Implications Of Nutrition And Dental Health

Introduction

Periodontal disease is the number one health problem in small animals. By two years of age, 70% of cats and 80% of dogs have periodontal disease. There are generally little to no outward signs of early disease process, so therapy typically comes late. Consequently, periodontal disease may be the most undertreated disease in our patients. Unchecked periodontal disease has numerous local and systemic consequences.

Pathogenesis

Periodontal disease is initiated by oral bacteria which adhere to teeth in a substance called plaque. Plaque is a biofilm, made up almost entirely of oral bacteria, contained in a matrix of salivary glycoproteins and extracellular polysaccharides. Calculus (tartar) is basically plaque which has secondarily become calcified by the minerals in saliva. Plaque and calculus may contain up to 100,000,000,000 bacteria per gram. Bacteria within a biofilm do not act like free living or “planktonic” bacteria; they are 1,000 to 1,500 times more resistant to antibiotics than planktonic bacteria. Plaque on the tooth surface is supragingival plaque. Once it extends under the free gingival margin and into the gingival sulcus (between the gingiva and the teeth or alveolar bone), it is subgingival plaque. Supragingival plaque likely affects the pathogenicity of the subgingival plaque in the early stages of periodontal disease; however, once the periodontal pocket forms, the effect of supragingival plaque and calculus is minimal. Therefore, control of supragingival plaque alone is ineffective in controlling the progression of periodontal disease.

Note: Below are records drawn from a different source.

/-- 30_encoding.md R64: no micro-operation can be selected from the command port, none has a bit pattern. -/
def Obligations.MicroOperationsHaveNoEncoding : Prop :=
  (∀ cw : CommandWord, (decodeHeader cw).isHeader = true) ∧
  (∀ i : Instr, i.isHeader = false → encodeHeader i = none) ∧
  (∀ (c : Params) (cw : CommandWord), (decodeHeader cw).wellFormed c = true)

/-- 30_encoding.md R62, R63: the words of each line of the assembler, and what it rejects. -/
def Obligations.AssemblerWords : Prop :=
  ∀ c : Params,
    (∀ pin seg, assembleLine c (.construct pin (some seg)) =
      if pin ≤ 255 ∧ seg ≤ 65535 then some [BitVec.ofNat 32 (0x10000000 + seg * 256 + pin)] else none) ∧
    (∀ pin, assembleLine c (.construct pin none) = assembleLine c (.construct pin (some c.segDefault))) ∧
    assembleLine c .clear = some [0x20000000#32] ∧
    (∀ w, assembleLine c (.send w) = if w ≤ 0xFFFFFF then some [BitVec.ofNat 32 (0x30000000 + w)] else none) ∧
    (∀ ws, assembleLine c (.sendpattern ws) =
      if ws.length ≤ 16777215 ∧ ws.all (fun w => decide (w ≤ 0xFFFFFF)) = true then
        some (BitVec.ofNat 32 (0x40000000 + ws.length) :: ws.map (BitVec.ofNat 32)) else none) ∧
    (∀ v, v < 2 ^ 32 → assembleLine c (.word v) = some [BitVec.ofNat 32 v])

/-! ## Parameters -/

/-- 00_scope.md R10: recomputed durations are rounded half up and at least 1, a recomputed T1L is 0, and T_RST is rounded up. That T1L
stands as configured at equal clocks is the model's deduction (log entry 20), and that P-REF rescales nothing and has T_RST = 384 rests on its
PRESUMED clock of 16 MHz (log entry 6). -/
def Obligations.DurationsAreRescaled : Prop :=
  ∀ c : Params, c.legal = true →
    (c.fClkHz = c.fCalHz →
      c.high true = c.t1h ∧ c.high false = c.t0h ∧ c.low false = c.t0l ∧ c.low true = c.t1l) ∧
    (c.fClkHz ≠ c.fCalHz →
      c.low true = 0 ∧
      ∀ t r, 2 * t * c.fClkHz < (2 * r + 1) * c.fCalHz → (2 * r) * c.fCalHz ≤ 2 * t * c.fClkHz + c.fCalHz →
        (t = c.t1h → c.high true = max 1 r) ∧ (t = c.t0h → c.high false = max 1 r) ∧ (t = c.t0l → c.low false = max 1 r)) ∧
    c.tResetNs * c.fClkHz ≤ c.tRst * 1000000000 ∧ c.tRst * 1000000000 < c.tResetNs * c.fClkHz + 1000000000 ∧
    Params.pRef.fClkHz = Params.pRef.fCalHz ∧ Params.pRef.tRst = 384

/-- 70_reset_and_hazards.md R144, the column under P-REF; its clock of 16 MHz is PRESUMED (log entry 6). -/
def Obligations.PRefCosts : Prop :=
  Params.pRef.encodeCycles true = 30 ∧ Params.pRef.encodeCycles false = 14 ∧ Params.pRef.wordCycles 0x000000#24 = 336 ∧
  Params.pRef.wordCycles 0xFFFFFF#24 = 720 ∧ Params.pRef.wordCycles 0x000001#24 = 352 ∧
  Params.pRef.wordCycles 0xA5A5A5#24 = 528 ∧ Params.pRef.resetCycles = 385 ∧ Params.pRef.tRst = 384 ∧
  Params.pRef.pulseHigh true = 29 ∧ Params.pRef.pulseHigh false = 10 ∧ Params.pRef.pulseGap true = 1 ∧
  Params.pRef.pulseGap false = 4

/-! ## Reset -/

/-- 10_state.md R34: the values the table states. -/
def Obligations.ResetLeavesTheTableValues : Prop :=
  State.reset.pin = 0#8 ∧ State.reset.pinmask = 0#256 ∧ State.reset.segcount = 0#16 ∧ State.reset.ie = false ∧
  State.reset.nextValid = false ∧ State.reset.wcnt = 0#24 ∧ State.reset.fcnt = 0#24 ∧ State.reset.cmd = .none ∧
  State.reset.phase = .idle ∧ busy State.reset = false ∧ disabled State.reset = true

/-- 70_reset_and_hazards.md R130, R131: hardware reset, whatever the block was doing; PORT is not touched. That busy, disabled and ie_out
have R130's values in that very cycle is the model's deduction against 10_state.md R32 (log entry 13), that the host's words stay presented
and its waiting goes on is log entries 9 and 23, and that a second writer is refused in this cycle too is log entry 8. -/
def Obligations.HardwareResetFromAnyState : Prop :=
  ∀ s : State, (nowPins s).rst = true → secondWriter s = false →
    ∃ t, step s = .next t ∧ t.pin = 0#8 ∧ t.pinmask = 0#256 ∧ t.segcount = 0#16 ∧ t.ie = false ∧ t.nextValid = false ∧
      t.wcnt = 0#24 ∧ t.fcnt = 0#24 ∧ t.cmd = .none ∧ t.phase = .idle ∧ busy t = false ∧ disabled t = true ∧ t.cycle = 0 ∧
      t.cfg = s.cfg ∧ t.pins = s.pins.tail ∧ t.host = waitHost s.host ∧
      (∀ j, untouched j s.pins = true → t.port.getLsbD j = s.port.getLsbD j) ∧
      ∃ o, t.trace = o :: s.trace ∧ o.cmdReady = false ∧ o.portSet = 0#256 ∧ o.portClr = 0#256 ∧ o.busy = false ∧
        o.disabled = true ∧ o.ieOut = false

/-! ## The step -/

/-- 45_strip_controller.md R90, R98, 10_state.md R21: a header presented to an idle block in an advancing cycle is accepted, IE takes
the host's write of that cycle, and the step is the decoded instruction from the end of that cycle on; that it is one step is the model's choice (log entry 1). -/
def Obligations.StepRunsTheAcceptedHeader : Prop :=
  ∀ (s : State) (cw : CommandWord) (hs : List HostWord),
    s.phase = .idle → s.host = ⟨0, cw⟩ :: hs → secondWriter s = false → (nowPins s).rst = false → advances s = true →
    step s = exec (decodeHeader cw)
      { s with
        host := hs
        pins := s.pins.tail
        ie := if (nowPins s).ieWe then (nowPins s).ieData else s.ie
        port := nextPort 0#256 0#256 s
        cycle := s.cycle + 1
        trace := outputs true 0#256 0#256 s :: s.trace }

/-- The word put where the next step takes its instruction from is the one the next step runs; the form of it is the model's choice
(log entry 21). -/
def Obligations.FetchedWordRuns : Prop :=
  ∀ (s : State) (w : Nat), w < 2 ^ 32 →
    ∃ u, step (s.withFetchWord 32 w) = exec (decodeHeader (BitVec.ofNat 32 w)) u ∧
      decodeTableWord 32 w = some (decodeHeader (BitVec.ofNat 32 w)) ∧ u.phase = .idle ∧
      u.host = List.replicate (payloadCount (decodeHeader (BitVec.ofNat 32 w))) ⟨0, 0#32⟩ ++ s.host ∧
      u.ie = s.ie ∧ SameConfiguration s u ∧ u.cycle = s.cycle + 1

/-- 10_state.md R21, 45_strip_controller.md R90: an idle cycle in which no word is presented changes nothing but IE. -/
def Obligations.IdleCycleWritesIeOnly : Prop :=
  ∀ s : State, s.phase = .idle → presented s = none → secondWriter s = false → (nowPins s).rst = false →
    advances s = true →
    step s = .next
      { s with
        host := waitHost s.host
        pins := s.pins.tail
        ie := if (nowPins s).ieWe then (nowPins s).ieData else s.ie
        port := nextPort 0#256 0#256 s
        cycle := s.cycle + 1
        trace := outputs true 0#256 0#256 s :: s.trace }

/-- 10_state.md R21: outside IDLE `ie_we` is ignored. -/
def Obligations.IeWriteIgnoredWhenBusy : Prop :=
  ∀ (s : State) (p : PinIn) (ps : List PinIn) (we d : Bool), s.pins = p :: ps → s.phase ≠ .idle →
    step { s with pins := { p with ieWe := we, ieData := d } :: ps } = step s

/-- 46_interrupt_sync.md R108: in a cycle that does not advance every register keeps its value, nothing is pulsed or
accepted; and with IE = 0 every cycle advances. -/
def Obligations.StalledCycleFreezesTheBlock : Prop :=
  (∀ s : State, s.ie = true → (nowPins s).stall = true → secondWriter s = false → (nowPins s).rst = false →
    step s = .next
      { s with
        host := waitHost s.host
        pins := s.pins.tail
        port := nextPort 0#256 0#256 s
        cycle := s.cycle + 1
        trace := outputs false 0#256 0#256 s :: s.trace }) ∧
  (∀ s : State, advances s = true ↔ ¬(s.ie = true ∧ (nowPins s).stall = true)) ∧
  (∀ s : State, s.ie = false → advances s = true)

/-- 10_state.md R33, 30_encoding.md R56: when `cmd_ready` is 1, that a presented word stays presented until it is accepted, and
when the block may pulse. That `cmd_ready` is never 1 with `rst` = 1 is 70_reset_and_hazards.md R130, which R33 does not repeat; that R130's
outputs hold in that very cycle is the model's deduction against 10_state.md R32 (log entry 13). -/
def Obligations.CommandPortHandshake : Prop :=
  ∀ s t : State, clock s = .next t →
    ∃ o, t.trace = o :: s.trace ∧
      (o.cmdReady = true ↔
        advances s = true ∧ (nowPins s).rst = false ∧
          (s.phase = .idle ∨ s.phase = .fetch ∨
            (s.cmd = .sendPattern ∧ s.phase.isBit = true ∧ 0 < s.fcnt.toNat ∧ s.nextValid = false))) ∧
      (∀ cw, presented s = some cw → t.host = if o.cmdReady then s.host.tail else s.host) ∧
      (presented s = none → t.host = waitHost s.host) ∧
      (o.portSet ≠ 0#256 → s.phase = .bitRise ∧ s.dly ≤ 1 ∧ o.portSet = s.pinmask) ∧
      (o.portClr ≠ 0#256 → (s.phase = .bitFall ∨ s.phase = .rstDrive) ∧ s.dly ≤ 1 ∧ o.portClr = s.pinmask)

/-- 60_exceptions.md R118: the step has two outcomes only, the next state or a refusal, and the refusal is the one
93_implementation_defined.md U1 asks for (log entry 8). -/
def Obligations.StepNeverFaults : Prop :=
  (∀ s : State, (∃ t, step s = .next t) ∨ step s = .refused .secondWriter) ∧
  (∀ s : State, undriven s.pins = true → ∃ t, step s = .next t)

/-- 20_memory.md R36, R37: each word of the command stream is read at most once and in order. -/
def Obligations.CommandStreamReadInOrder : Prop :=
  ∀ s t : State, step s = .next t → ∃ k, t.host.map (·.data) = (s.host.map (·.data)).drop k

Bacteria in the subgingival plaque secrete toxins as well as metabolic products. Cytotoxins and bacterial endotoxins can invade tissues causing inflammation of the gingival and periodontal tissues. This inflammation damages the gingival tissues and initially results in gingivitis. Eventually, the inflammation can lead to periodontitis, i.e., the destruction of the attachment between the periodontal tissues and the teeth. In addition to directly stimulating inflammation, bacterial metabolites elicit a host inflammatory response. The progression of periodontal disease is determined by the virulence of the bacteria combined with the host response. It is the host response that often damages periodontal tissues.

The inflammation produced by the combination of the subgingival bacteria and host response damages the tooth’s soft tissue attachment and decreases bony support via osteoclastic activity. This causes the tooth’s periodontal attachment to move apically (towards the root tip). The end stage of periodontal disease is tooth loss; however, the disease creates significant prior problems.

Periodontal disease is generally in two stages, gingivitis and periodontitis. Gingivitis is the initial, reversible stage in which inflammation is confined to the gingiva. The gingival inflammation is created by plaque bacteria and may be reversed with a thorough dental prophylaxis and consistent homecare. Periodontitis is the later stage of the process defined as an inflammatory disease of the deeper supporting structures of the tooth (periodontal ligament and alveolar bone) caused by microorganisms. The inflammation results in the progressive destruction of the periodontal tissues, leading to attachment loss. This can be seen as gingival recession, periodontal pocket formation, or both. Mild to moderate periodontal pockets may be reduced or eliminated by proper plaque and calculus removal. However, periodontal bone loss is irreversible (without regenerative surgery). Although bone loss is irreversible, it is possible to arrest its progression.

Clinical Features

Normal gingival tissues are coral pink in color (allowing for normal pigmentation), have a thin, knife-like edge, and a smooth and regular texture. There should be no demonstrable plaque or calculus on the dentition. Normal sulcal depth in a dog is 0–3 mm and in a cat is 0–0.5 mm.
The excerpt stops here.